Activity:
Working from the entries below, give again each line from the first through the one containing "theorem step_host (s", exactly and with nothing else.

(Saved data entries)
-- ==== Sys2Proof/Laws/Step.lean ====
section
/-!
SUPPORT. What a step is in each situation of the schedule, and what an access comes to.
-/

namespace Sys2Proof.Machine

/-! ### Steps -/

/-- The next event is a Host transaction. -/
theorem step_host (s : State) (header : BitVec 33) (data : BitVec 64) (rest : List Event)
    (h : s.schedule = .host header data :: rest) :
    step s = exec (decodeBus header data) { s with schedule := rest } := by
  simp [step, nextEvent, h, eventStep]

/-- The next event is the Engine's. -/
theorem step_engine (s : State) (rest : List Event) (h : s.schedule = .engine :: rest) :
    step s = engineStep { s with schedule := rest } := by
  simp [step, nextEvent, h, eventStep]

/-- The next event is an offer. -/
theorem step_offer (s : State) (o : Offer) (rest : List Event) (h : s.schedule = .offer o :: rest) :
    step s = offerEvent o { s with schedule := rest } := by
  simp [step, nextEvent, h, eventStep]

/-- The next event is the external reset. -/
theorem step_powerOn (s : State) (rest : List Event) (h : s.schedule = .powerOn :: rest) :
    step s = .next (State.powerOnReset { s with schedule := rest }) := by
  simp [step, nextEvent, h, eventStep]

/-- No event is left: the Engine moves. -/
theorem step_nil (s : State) (h : s.schedule = []) : step s = engineStep s := by
  simp [step, nextEvent, h]

/-- The Engine with a legal word in the slot performs it. -/
theorem engineStep_command (s : State) (v : BitVec 64) (i : Instr) (hs : s.slot = some v)
    (hd : decodeCmd v = .ok i) : engineStep s = exec i s := by
  simp [engineStep, hs, commandStep, hd]

/-- The Engine with an illegal word in the slot. -/
theorem engineStep_illegal (s : State) (v : BitVec 64) (e : DecodeError) (hs : s.slot = some v)
    (hd : decodeCmd v = .error e) : engineStep s = .next (s.illegalCommand v) := by
  simp [engineStep, hs, commandStep, hd]

/-- Every instruction completes. -/
theorem exec_next (i : Instr) (s : State) : ∃ t, exec i s = .next t := by
  cases i <;> exact ⟨_, rfl⟩

/-- An offer that keeps the contract leads on. -/
theorem admitOffer_next (s : State) (o : Offer) (t : State) (h : o.wellFormed s.blockLen.toNat = true) :
    admitOffer s o t = .next t := by rw [admitOffer, if_pos h]

/-- An offer of another length has no move. -/
theorem admitOffer_refused (s : State) (o : Offer) (t : State) (h : o.wellFormed s.blockLen.toNat = false) :
    admitOffer s o t = .refused .offerLength := by rw [admitOffer, if_neg (by simp [h])]

/-- All that admitting an offer can answer. -/
theorem admitOffer_eq_next (s : State) (o : Offer) (t u : State) (h : admitOffer s o t = .next u) :
    o.wellFormed s.blockLen.toNat = true ∧ u = t := by
  cases hw : o.wellFormed s.blockLen.toNat
  · rw [admitOffer_refused s o t hw] at h
    cases h
  · rw [admitOffer_next s o t hw] at h
    cases h
    exact ⟨rfl, rfl⟩

/-- The Engine's step is refused only for an offer of the wrong length met in a block cycle. -/
theorem engineStep_cases (s : State) :
    (∃ t, engineStep s = .next t) ∨
      (engineStep s = .refused .offerLength ∧ s.slot = none ∧ s.mode = .running ∧
        ∃ o rest, s.offers = o :: rest ∧ o.wellFormed s.blockLen.toNat = false) := by
  unfold engineStep
  split
  · unfold commandStep
    split
    · exact .inl (exec_next _ s)
    · exact .inl ⟨_, rfl⟩
  · rename_i hslot
    unfold offerStep
    split
    · exact .inl ⟨_, rfl⟩
    · rename_i o rest ho
      split
      · exact .inl ⟨_, rfl⟩
      · rename_i hm
        cases hw : o.wellFormed s.blockLen.toNat
        · exact .inr ⟨admitOffer_refused s o _ hw, hslot, hm, o, rest, ho, hw⟩
        · exact .inl ⟨_, admitOffer_next s o _ hw⟩

/-- The schedule's part of a step the Engine takes. -/
theorem step_moves (s : State) (h : EngineMoves s) : step s = engineStep s.popped := by
  rcases h with h | h
  · have hp : s.popped = s := by
      cases s
      cases h
      rfl
    rw [step_nil s h, hp]
  · cases hs : s.schedule with
    | nil => simp [hs] at h
    | cons e r =>
      have he : e = .engine := by simpa [hs] using h
      rw [step_engine s r (he ▸ hs), State.popped, hs]
      rfl

/-- All the ways an Engine step goes on. -/
theorem engineStep_next (s t : State) (h : engineStep s = .next t) :
    (∃ v i, s.slot = some v ∧ decodeCmd v = .ok i ∧ exec i s = .next t) ∨
    (∃ v e, s.slot = some v ∧ decodeCmd v = .error e ∧ t = s.illegalCommand v) ∨
    (∃ o rest, s.slot = none ∧ s.mode = .running ∧ s.offers = o :: rest ∧
      o.wellFormed s.blockLen.toNat = true ∧ t = (s.consume o rest).blockCycle o) ∨
    (∃ o rest, s.slot = none ∧ s.mode = .idle ∧ s.offers = o :: rest ∧ t = s.consume o rest) ∨
    (s.slot = none ∧ s.offers = [] ∧ t = s) := by
  unfold engineStep at h
  split at h
  · rename_i v hv
    unfold commandStep at h
    split at h
    · rename_i i hd
      exact .inl ⟨v, i, hv, hd, h⟩
    · rename_i e hd
      cases h
      exact .inr (.inl ⟨v, e, hv, hd, rfl⟩)
  · rename_i hv
    unfold offerStep at h
    split at h
    · rename_i ho
      cases h
      exact .inr (.inr (.inr (.inr ⟨hv, ho, rfl⟩)))
    · rename_i o rest ho
      split at h
      · rename_i hmd
        cases h
        exact .inr (.inr (.inr (.inl ⟨o, rest, hv, hmd, ho, rfl⟩)))
      · rename_i hmd
        obtain ⟨hw, rfl⟩ := admitOffer_eq_next _ _ _ _ h
        exact .inr (.inr (.inl ⟨o, rest, hv, hmd, ho, hw, rfl⟩))

/-- All the ways a step goes on: a Host transaction, a command performed, an illegal word, a block cycle, an offer
dropped, nothing to do, an offer made, the external reset. -/
theorem step_cases (s t : State) (h : step s = .next t) :
    (∃ i, HostIssues s i ∧ exec i s.popped = .next t) ∨
    (∃ i, Performs s i ∧ exec i s.popped = .next t) ∨
    (∃ v e, EngineMoves s ∧ s.slot = some v ∧ decodeCmd v = .error e ∧ t = s.popped.illegalCommand v) ∨
    (∃ o rest, RunsBlockCycle s o rest ∧ t = (s.popped.consume o rest).blockCycle o) ∨
    (∃ o rest, EngineMoves s ∧ s.slot = none ∧ s.mode = .idle ∧ s.offers = o :: rest ∧
      t = s.popped.consume o rest) ∨
    (EngineMoves s ∧ s.slot = none ∧ s.offers = [] ∧ t = s.popped) ∨
    (∃ o, s.schedule.head? = some (.offer o) ∧
      (t = { s.popped with consumed := s.consumed ++ [o] } ∨ t = { s.popped with offers := s.offers ++ [o] })) ∨
    (s.schedule.head? = some .powerOn ∧ t = s.popped.powerOnReset) := by
  by_cases hm : EngineMoves s
  · rw [step_moves s hm] at h
    rcases engineStep_next _ _ h with ⟨v, i, hv, hd, he⟩ | ⟨v, e, hv, hd, ht⟩ | ⟨o, rest, hv, hmd, ho, hw, ht⟩ |
      ⟨o, rest, hv, hmd, ho, ht⟩ | ⟨hv, ho, ht⟩
    · exact .inr (.inl ⟨i, ⟨hm, v, hv, hd⟩, he⟩)
    · exact .inr (.inr (.inl ⟨v, e, hm, hv, hd, ht⟩))
    · exact .inr (.inr (.inr (.inl ⟨o, rest, ⟨hm, hv, hmd, ho, hw⟩, ht⟩)))
    · exact .inr (.inr (.inr (.inr (.inl ⟨o, rest, hm, hv, hmd, ho, ht⟩))))
    · exact .inr (.inr (.inr (.inr (.inr (.inl ⟨hm, hv, ho, ht⟩)))))
  · cases hs : s.schedule with
    | nil => exact absurd (.inl hs) hm
    | cons e r =>
      have hpop : s.popped = { s with schedule := r } := by simp [State.popped, hs]
      cases e with
      | engine => exact absurd (.inr (by simp [hs])) hm
      | host hd d =>
        rw [step_host s hd d r hs, ← hpop] at h
        exact .inl ⟨_, ⟨hd, d, by simp [hs], rfl⟩, h⟩
      | offer o =>
        rw [step_offer s o r hs] at h
        obtain ⟨-, rfl⟩ := admitOffer_eq_next _ _ _ _ h
        refine .inr (.inr (.inr (.inr (.inr (.inr (.inl ⟨o, by simp, ?_⟩))))))
        rw [hpop]
        split
        · exact .inl rfl
        · exact .inr rfl
      | powerOn =>
        rw [step_powerOn s r hs, ← hpop] at h
        cases h
        exact .inr (.inr (.inr (.inr (.inr (.inr (.inr ⟨by simp, rfl⟩))))))

/-! ### Accesses -/

/-- A misaligned address is refused first (R376). -/
theorem access_misaligned (p : Params) (d : Item → Bool) (a : Addr) (h : a.extractLsb' 0 3 ≠ 0) :
    access p d a = .refused .busMisaligned := by
  unfold access
  rw [if_pos h]

/-- Then an unmapped one. -/
theorem access_unmapped (p : Params) (d : Item → Bool) (a : Addr) (h : a.extractLsb' 0 3 = 0)
    (hm : itemAt p a.toNat = none) : access p d a = .refused .busUnmapped := by simp [access, h, hm]

/-- Then one the rights refuse. -/
theorem access_denied (p : Params) (d : Item → Bool) (a : Addr) (i : Item) (h : a.extractLsb' 0 3 = 0)
    (hm : itemAt p a.toNat = some i) (hd : d i = true) : access p d a = .refused .accessDenied := by
  simp [access, h, hm, hd]

/-- Else the item is reached. -/
theorem access_granted (p : Params) (d : Item → Bool) (a : Addr) (i : Item) (h : a.extractLsb' 0 3 = 0)
    (hm : itemAt p a.toNat = some i) (hd : d i = false) : access p d a = .granted i := by
  simp [access, h, hm, hd]

/-- An element of a window is mapped exactly below its bound (R102, R103). -/
theorem element_some_iff (base bound a : Nat) (f : Nat → Item) (i : Item) :
    element base bound a f = some i ↔ (a - base) / 8 < bound ∧ i = f ((a - base) / 8) := by
  unfold element
  split <;> simp_all [eq_comm]

/-- What a granted access says of its address. -/
theorem access_granted_iff (p : Params) (d : Item → Bool) (a : Addr) (i : Item) :
    access p d a = .granted i ↔ a.extractLsb' 0 3 = 0 ∧ itemAt p a.toNat = some i ∧ d i = false := by
  constructor
  · intro h
    unfold access at h
    split at h
    · cases h
    · rename_i ha
      split at h
      · cases h
      · rename_i j hj
        split at h
        · cases h
        · rename_i hd
          cases h
          exact ⟨by simpa using ha, hj, by simpa using hd⟩
  · rintro ⟨h, hm, hd⟩
    exact access_granted p d a i h hm hd

/-- What a refused access says of its address, cause by cause (R376). -/
theorem access_refused (p : Params) (d : Item → Bool) (a : Addr) (c : Cause) (h : access p d a = .refused c) :
    (c = .busMisaligned ∧ a.extractLsb' 0 3 ≠ 0) ∨
    (c = .busUnmapped ∧ a.extractLsb' 0 3 = 0 ∧ itemAt p a.toNat = none) ∨
    (c = .accessDenied ∧ a.extractLsb' 0 3 = 0 ∧ ∃ i, itemAt p a.toNat = some i ∧ d i = true) := by
  unfold access at h
  split at h
  · rename_i ha
    cases h
    exact .inl ⟨rfl, ha⟩
  · rename_i ha
    split at h
    · rename_i hn
      cases h
      exact .inr (.inl ⟨rfl, by simpa using ha, hn⟩)
    · rename_i i hi
      split at h
      · rename_i hd
        cases h
        exact .inr (.inr ⟨rfl, by simpa using ha, i, hi, hd⟩)
      · cases h

/-- What a Host transaction comes to: a refused access, a read, or a permitted write to an item. -/
theorem host_cases (i : Instr) (s t : State) (hi : HostIssues s i) (he : exec i s.popped = .next t) :
    (∃ c a, (∃ v, i = .wr64 a v ∧ s.writeAccess a = .refused c ∧ t = s.popped.raise c 0 a) ∨
      (i = .rd64 a ∧ s.readAccess a = .refused c ∧ t = { s.popped.raise c 0 a with busRead := 0 })) ∨
    (∃ b, t = { s.popped with busRead := b }) ∨
    (∃ a v it, i = .wr64 a v ∧ a.extractLsb' 0 3 = 0 ∧ itemAt s.params a.toNat = some it ∧
      (it.readOnly || it.writeDenied s.mode) = false ∧ t = s.popped.writeItem it v) := by
  obtain ⟨hd, d, -, rfl⟩ := hi
  unfold decodeBus at *
  split at he
  · rename_i hb
    cases he
    cases hacc : s.popped.writeAccess (hd.extractLsb' 0 32) with
    | refused c => exact .inl ⟨c, _, .inl ⟨d, by rw [if_pos hb], hacc, rfl⟩⟩
    | granted it =>
      obtain ⟨h1, h2, h3⟩ := (access_granted_iff _ _ _ _).mp hacc
      exact .inr (.inr ⟨_, _, it, by rw [if_pos hb], h1, h2, h3, rfl⟩)
  · rename_i hb
    cases he
    cases hacc : s.popped.readAccess (hd.extractLsb' 0 32) with
    | refused c => exact .inl ⟨c, _, .inr ⟨by rw [if_neg hb], hacc, rfl⟩⟩
    | granted it => exact .inr (.inl ⟨_, rfl⟩)

end Sys2Proof.Machine
end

Solved problem:
-- ==== Sys2Proof/Laws/Step.lean ====
section
/-!
SUPPORT. What a step is in each situation of the schedule, and what an access comes to.
-/

namespace Sys2Proof.Machine

/-! ### Steps -/

/-- The next event is a Host transaction. -/
theorem step_host (s : State) (header : BitVec 33) (data : BitVec 64) (rest : List Event)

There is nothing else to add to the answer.